Another alternative researchers have in view is famotidine. This is an antiviral that was believed to be able to bind a papain-like protease that is encoded by the SARS-CoV-2 genome and would be able to block the entry of SARS-CoV-2?
When it did not work as well as anticipated, they then came out with the ideas of using monoclonal antibodies together with lopinavir and ritonavir that are also virus protease inhibitors that were used in the treatment of human immunodeficiency.
But we are not sure the outcome of the idea
Initially researchers also thought that chloroquine and hydroxychloroquine may work as polymerase inhibitors.
In some ways they may work as a polymerase inhibitor by blocking out RNA duplication since a polymerase is an enzyme that synthesizes long chains of nucleic acids to assemble themselves as the RNA of SARS-Covid-2 virus.
The virus uses base-pairing template strand for replication.
Initial results were encouraging, but after a period of trials, both chloroquine and hydroxychloroquine lost their effect probably by blocking out the inhibitor of polymerase on which they build up their RNA strands
It looks like the virus was able to circumnavigate that by erasing the polymerase inhibitors as part of their evolutionary process to be more adaptable and resilient.
This is just my personal view that needs to be investigated
Other scientists and researchers then suggested using umifenovir, a small indole-derivative molecule that is used in Russia and China or tocilizumab and also sarilumab that is used as a prophylaxis against influenza virus A and B
Despite all the efforts of scientists and researchers the virus is still ahead of them in defiance.
Then they came out with another idea of using bevacizumab (Avastin) which is actually a cancer drug that is also used to treat certain eye diseases
This drug like baricitinib is a Janus kinase inhibitor with potential anti-inflammatory, immunomodulating and antineoplastic activities.
Other than this pharmacodynamics, I am unsure in what other ways this drug is going to work against SARS-Covid-2 virus?
In desperation when all drugs failed, other workers suggested an antidepressant drug fluvoxamine which is an immunomodulatory agent.

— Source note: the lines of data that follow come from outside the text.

-- ==== Sys2Proof/Decode.lean ====
section
/-! DEFINITION. Words that spell a command: none, since the table gives no row any bits. -/

namespace Sys2Proof

/-- The command that a word spells by the bits of spec/opcode_table.json. No row of this table has bits:
the commands are events and register writes, not words of a program, so no word spells one. -/
def decodeTableWord (_nbits _w : Nat) : Option Instr := none

end Sys2Proof
end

Again, I am unsure how immunomodulation per se would work.
Going through the literature other scientists suggested using a combination of antiviral lopinavir and ritonavir.

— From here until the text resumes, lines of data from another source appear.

-- ==== Sys2Proof/Machine/Protect.lean ====
section
/-! DEFINITION. The meanings of the protection inputs and their filters (R107 to R111). -/

namespace Sys2Proof.Machine

/-- A change of one channel's TRU record. -/
def State.modTru (s : State) (c : Chan) (f : TruCh → TruCh) : State :=
  s.modChan c fun ch => { ch with tru := f ch.tru }

/-- BLANKING_END: the window closes, and the comparator inputs are filtered again (R107, R108). -/
def execBlankingEnd (c : Chan) (s : State) : Answered :=
  s.live fun s => .next (s.modTru c fun t => { t with blank := 0, blankDue := false })

/-- The level of an overcurrent comparator input; an inactive input has count 0 (R108). -/
def State.setComparator (s : State) (c : Chan) (phase : Leg) (active : Bool) : State :=
  s.modTru c fun t =>
    let o := t.oc.get phase
    let x := { o with active := active, count := if active then o.count else 0 }
    { t with oc := t.oc.set phase x }

/-- COMPARATOR_INPUT_CHANGE (R108). Under the reset input only the pin changes. -/
def execComparatorInputChange (c : Chan) (phase : Leg) (active : Bool) (s : State) : Answered :=
  .next (s.setComparator c phase active)

/-- An overcurrent filter at its event (R108). A count that has reached F in this tick stays as it is, also where
another event of the tick has returned it to 0; a commanded event stands for that count where the input can climb (log
1). -/
def OcIn.fire (blanked : Bool) (f : Nat) (o : OcIn) : OcIn :=
  { o with count := if o.due || blanked || !o.active then o.count else f, due := false }

/-- OVERCURRENT: the phase's filter count has reached F, and a trip event follows (R108, R104). -/
def execOvercurrent (c : Chan) (phase : Leg) (s : State) : Answered :=
  s.live fun s =>
    let t := s.modTru c fun x =>
      let o := (x.oc.get phase).fire (decide (0 < x.blank)) (s.chan c).chc.mode.ocFilter
      { x with oc := x.oc.set phase o }
    (t.tripEvent [c] .overcurrent (legCode phase)).finish

/-- The level of a gate-fault input; a high input has count 0 (R109). -/
def State.setGateFault (s : State) (c : Chan) (low : Bool) : State :=
  s.modTru c fun t => { t with gfLow := low, gfCount := if low then t.gfCount else 0 }

/-- GATE_FAULT_INPUT_CHANGE (R109). Under the reset input only the pin changes. -/
def execGateFaultInputChange (c : Chan) (low : Bool) (s : State) : Answered :=
  .next (s.setGateFault c low)

/-- A gate-fault filter at its event (R109), as `OcIn.fire` (log 1). -/
def TruCh.fireGateFault (g : Nat) (x : TruCh) : TruCh :=
  { x with gfCount := if x.gfDue || !x.gfLow then x.gfCount else g, gfDue := false }

/-- GATE_FAULT: the filter count has reached G, and a trip event follows (R109, R104). -/
def execGateFault (c : Chan) (s : State) : Answered :=
  s.live fun s =>
    let t := s.modTru c (TruCh.fireGateFault (s.chan c).chc.mode.gfFilter)
    (t.tripEvent [c] .gateFault 0).finish

/-- An external input replaced. -/
def State.setXt (s : State) (i : Quad) (x : Xt) : State :=
  { s with tru := { s.tru with xt := s.tru.xt.set i x } }

/-- An external input with a new raw level; a level equal to the filtered one returns the count to 0 (R110). -/
def Xt.input (x : Xt) (high : Bool) : Xt :=
  { x with raw := high, count := if high = x.level then 0 else x.count }

/-- XT_INPUT_CHANGE (R110). Under the reset input only the pin changes. -/
def execXtInputChange (i : Quad) (high : Bool) (s : State) : Answered :=
  .next (s.setXt i ((s.tru.xt.get i).input high))

/-- Whether a filtered edge to a level raises an input event (R110). -/
def XtProc.fires (p : XtProc) (level : Bool) : Bool :=
  match p with
  | .disabled => false
  | .rising => level
  | .falling | .lowLevel => !level

/-- XT_FILTERED_EDGE: the filtered level takes the raw level, and by the processing the input acts on the
channels it routes (R110, R111). No event while the two levels are equal. -/
def execXtFilteredEdge (i : Quad) (s : State) : Answered :=
  s.live fun s =>
    let x := s.tru.xt.get i
    if x.raw = x.level then .next s
    else
      let t := s.setXt i { x with level := x.raw, count := 0 }
      if x.set.proc.fires x.raw then
        match x.set.action with
        | .trip => (t.tripEvent (x.routed Chan.all) .external i.val).finish
        | .fastStop => (t.fastStopRequest (x.routed Chan.all)).finish
      else t.finish

end Sys2Proof.Machine
end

Several small studies have been conducted on all these drugs, but none has been shown satisfactory within expectations. They all require large-scale well-designed randomized studies against placebos.
In a video sent to me lately of a doctor in the UK who even suggested using antihistamines and mast cells inhibitors to suppress cytokine storms in a hyperactive immune reaction for Covid-19, while other doctors claimed they have ‘successfully’ treated Covid patients with bronchodilators and steroids?
But these two are just examples of isolated ideas that holds no water to the consensus of a scientific community.
Now they have thrown out hydroxychloroquine previously thought would be the answer, they have brought back the anti-parasitic drug ivermectin once again.
Whether it was chloroquine, hydroxychloroquine or ivermectin, to my mind the initial results may be hopeful, but as with all organisms, they are able to fly round a threat for their inherent survival as prescribed in the laws of survival of the fittest.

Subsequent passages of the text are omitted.